Would you write out, word for word, each line of the records below from the top through the one holding "v) => .ok (h.setX d v)"?

************

/-- One instruction of a body at its home. Of an access that is misaligned and outside the line R220 states no order of the two
causes: the model tests alignment first (log entry 71). -/
def HomeRun.one (h : HomeRun) (line k : Nat) (i : Instr) : Except BodyStop HomeRun :=
  match memShape i with
  | none => match bodyValue h.getX i with
    | some (d, v) => .ok (h.setX d v)
    | none => .ok h
  | some (size, _) =>
    let va := bodyAddress h.getX i
    if va.toNat % size ≠ 0 then .error (.misaligned va)
    else if va.toNat / 128 ≠ line then .error (.outside k)
    else
      match bodyLoad i with
      | some (d, signed) =>
        let n := bitsOf h.v.data.toNat (8 * (va.toNat % 128)) (8 * size)
        let h' := { h with poisoned := h.poisoned || h.v.psn.getLsbD (va.toNat % 128 / 32) }
        .ok (h'.setX d (if signed then BitVec.ofInt 64 (toSigned (8 * size) n) else BitVec.ofNat 64 n))
      | none =>
        let n := bitsOf (h.getX (bodyStore i)).toNat 0 (8 * size)
        let m := byteMask va.toNat size
        .ok { h with v := h.v.overlay (placeBytes va.toNat n false) m, mask := h.mask ||| m }

/-- A body at its home, in order (R219). -/
def HomeRun.all (h : HomeRun) (line : Nat) : Nat → List Instr → Except BodyStop HomeRun
  | _, [] => .ok h
  | k, i :: l => match h.one line k i with
    | .error e => .error e
    | .ok h' => h'.all line (k + 1) l

/-- The address of the first access, from register values as they stand after the instructions before it (R219). -/
def firstAccess (h : HomeRun) : Nat → List Instr → Option (Nat × Instr × Word)
  | _, [] => none
  | k, i :: l => match memShape i with
    | some _ => some (k, i, bodyAddress h.getX i)
    | none => match bodyValue h.getX i with
      | some (d, v) => firstAccess (h.setX d v) (k + 1) l
      | none => firstAccess h (k + 1) l

/-- What the gathering of a body finds (R218). -/
inductive Gathered where
  | body (l : List (BitVec 32 × Instr)) (alre : Instr)
  | bad (k : Nat)
  deriving DecidableEq, Repr

/-- Words are fetched from the word after ALRB until an ALRE; `k` is the word offset from ALRB. A failing fetch raises
its cause with the word's address (R220). -/
def gatherBody (who : Who) (alrb : Word) : Nat → Nat → M Gathered
  | 0, k => pure (.bad (k - 1))
  | fuel + 1, k => do
    let va := wrapPc (alrb + BitVec.ofNat 64 (4 * k))
    let w ← M.scalar va (fetchWord who va)
    match decodeWord w with
    | .ok (.alre l q sc) => if Instr.wf (.alre l q sc) then pure (.body [] (.alre l q sc)) else pure (.bad k)
    | _ =>
      match bodyWord w with
      | none => pure (.bad k)
      | some i => do
        match ← gatherBody who alrb fuel (k + 1) with
        | .bad n => pure (.bad n)
        | .body l e => pure (.body ((w, i) :: l) e)

/-- Cause 0x0E at an ALRB: FAULTVA is the address of the offending word and FAULTSTRIDE its offset (R366). -/
def regionCause {α : Type} (alrb : Word) (k : Nat) : M α :=
  fun s => .error (.trap s { s.cause 0xE#8 (wrapPc (alrb + BitVec.ofNat 64 (4 * k))) (BitVec.ofNat 64 k) 0#64 with epc := alrb })

/-- ALRB (R218, R219): gathers and checks the body, translates its line, and opens the region. The instructions of the
body are not executed here; the step after this one is the ALRE (log entry 16). The first access is tested for
alignment before everything else (log entry 71). -/
def execAlrb (s : State) : Res := settle (do
  let s ← get
  let pc := s.hart.pc
  match ← gatherBody s.who pc 25 1 with
  | .bad k => regionCause pc k
  | .body l alre =>
    let is := l.map (·.2)
    let mems := is.filterMap memShape
    if mems.length > 8 then
      -- the ninth access is the offending word
      let at9 := ((List.range is.length).filter (fun k => ((is[k]?).bind memShape).isSome)).getD 8 0
      regionCause pc (at9 + 1)
    else
      match firstAccess ⟨s.hart.x, ⟨0, 0, 0⟩, 0, 0, false⟩ 1 is with
      | none => regionCause pc (is.length + 1)
      | some (_, i, va) =>
        let size := ((memShape i).getD (1, false)).1
        let acc := if mems.any (·.2) then Access.store else Access.load
        if va.toNat % size ≠ 0 then M.cause 4#8 va 0#64 1#64
        else
          let w ← M.scalar va (classify s.who va size acc)
          -- loads of a body that also stores need RD beside W (R114)
          if mems.any (·.2) && mems.any (fun m => !m.2) then
            let _ ← M.scalar va (classify s.who va size .load)
          match w.atomicPa with
          | none => M.cause 8#8 va 0#64 1#64
          | some (pa, _) =>
            let cap := (← get).pathCap (paDev pa)
            if !s.isLocal pa && (!capAlr cap || capViaPcie cap) then
              M.cause 0xD#8 va (BitVec.ofNat 64 (paDev pa)) 0#64
            else
              let skip := BitVec.ofNat 64 (4 * (is.length + 1))
              let r : Region := { alrb := pc, alre := wrapPc (pc + skip), body := l.map (·.1), line := va.toNat / 128, pa := pa }
              let keep := match alre with
                | .alre _ _ _ => true
                | _ => false
              modify (fun t => if keep then { t with hart := { t.hart with region := some r, pc := r.alre } } else t)) s

/-- The instructions of a body. -/
def bodyInstrs (l : List (BitVec 32)) : List Instr := l.filterMap bodyWord

/-- Runs a body indivisibly against its line at the home on this device (R219): the registers written, or why not. `core`
is the core of the home die that shipped it, if one did (R146). -/
def State.regionHome (s : State) (space pa line : Nat) (memSide : Bool) (core : Option Nat) (x : Vector Word 32)
    (body : List Instr) : State × Except BodyStop HomeRun :=
  let t := s.gather (pa / 128) memSide
  match (HomeRun.mk x (t.served space (pa / 128)) 0 0 false).all line 1 body with
  | .error e => (t, .error e)
  | .ok h =>
    let u := t.serveWrite space (pa / 128) h.v h.mask core
    (u.dropCopies (paDie pa) (pa / 128), .ok h)

/-- The region runs at its home: on this die at once, on another die or device as a request of a stream (R219, R404). -/
def regionAt (who : Who) (r : Region) (leaf : Option Word) (attr : Nat) : A (Except BodyStop HomeRun) := do
  let s ← get
  let is := bodyInstrs r.body
  let ln := r.pa / 128
  let memSide := leaf.isNone
  let va := BitVec.ofNat 64 (r.line * 128)
  if s.isLocal r.pa && paDie r.pa == who.die then
    needWay who.die ln
    needVictim who.die (spaceOf who.asid va) r.line
    let s1 := (s.gather ln memSide).bringHome who va ln leaf
    let (t, out) := s1.regionHome (spaceOf who.asid va) r.pa r.line memSide (who.coreAt ln) s.hart.x is
    match out with
    | .error e => return .error e
    | .ok h =>
      set (t.dropCopies who.die ln)
      return .ok h
  else
    let key := if s.isLocal r.pa then s.dieStream who.die (paDie r.pa) ln else s.devStream (paDev r.pa) ln
    let req := { (plainReq key 3 ln) with
                 space := spaceOf who.asid va, attr := BitVec.ofNat 16 (if memSide then attr + 256 else attr), body := r.body,
                 compare := BitVec.ofNat 64 (r.line * 128), regs := s.hart.x.toList }
    let p ← askRemote who req
    set ((← get).dropCopies who.die (r.pa / 128))
    -- a body that the home could not run names why in two words
    match p.regs with
    | [0#64, k] => return .error (.outside k.toNat)
    | [_, va] => return .error (.misaligned va)
    | _ => pure ()
    let h0 : HomeRun := ⟨s.hart.x, ⟨p.data, 0, p.psn⟩, 0, 0, p.psn != 0⟩
    return .ok ((List.range 32).foldl (fun (h : HomeRun) (k : Nat) => h.setX (BitVec.ofNat 5 k) (p.regs.getD k 0#64)) h0)

/-- Runs the open region of the hart in focus at its home and commits its registers with the encoded class and scope
(R219, R220). -/
def State.runRegion (l q : BitVec 1) (sc : BitVec 2) (s : State) : Res := settle (do
  if !(Instr.wf (.alre l q sc)) then M.illegal (.alre l q sc)
  else
    let s ← get
    match s.hart.region with
    | none => M.cause 0xE#8 s.hart.pc 0#64 0#64
    | some r =>
      if isSet q then
        M.waitWalks (some sc)
        M.needPlanes sc
      if isSet l then M.release sc
      let n := r.body.length
      let attr := 16 * sc.toNat + 64 * q.toNat + 128 * l.toNat + 512 * ((bodyInstrs r.body).filterMap memShape).length
      let fv := fun (t : State) (c : BitVec 8) =>
        { t.cause c (BitVec.ofNat 64 (r.line * 128)) 0#64 1#64 with epc := r.alrb }
      let w ← M.access fv 0 (classify s.who (BitVec.ofNat 64 (r.line * 128)) 1
        (if ((bodyInstrs r.body).filterMap memShape).any (·.2) then .store else .load))
      match ← M.access fv 0 (regionAt s.who r (if w.isMemSide then none else w.leaf) attr) with
      | .error (.misaligned va) => fun t => .error (.trap t { s.cause 4#8 va 0#64 1#64 with epc := r.alrb })
      | .error (.outside k) => regionCause r.alrb k
      | .ok h =>
        if h.poisoned then (fun t => .error (.poison t 0 false))
        else
          if isSet l then modify (fun t => t.shown (paDie r.pa) w sc)
          if isSet q then M.acquire sc
          modify (fun t =>
            let g := (List.range 32).foldl (fun (g : Hart) (k : Nat) =>
              if h.written.getLsbD k then g.setX (BitVec.ofNat 5 k) (h.x[k]?.getD 0#64) else g) t.hart
            let next := wrapPc (r.alrb + BitVec.ofNat 64 (4 * (n + 2)))
            { t with hart := { g with region := none } }.setPc next)) s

************

**Written solution**
/-- One instruction of a body at its home. Of an access that is misaligned and outside the line R220 states no order of the two
causes: the model tests alignment first (log entry 71). -/
def HomeRun.one (h : HomeRun) (line k : Nat) (i : Instr) : Except BodyStop HomeRun :=
  match memShape i with
  | none => match bodyValue h.getX i with
    | some (d, v) => .ok (h.setX d v)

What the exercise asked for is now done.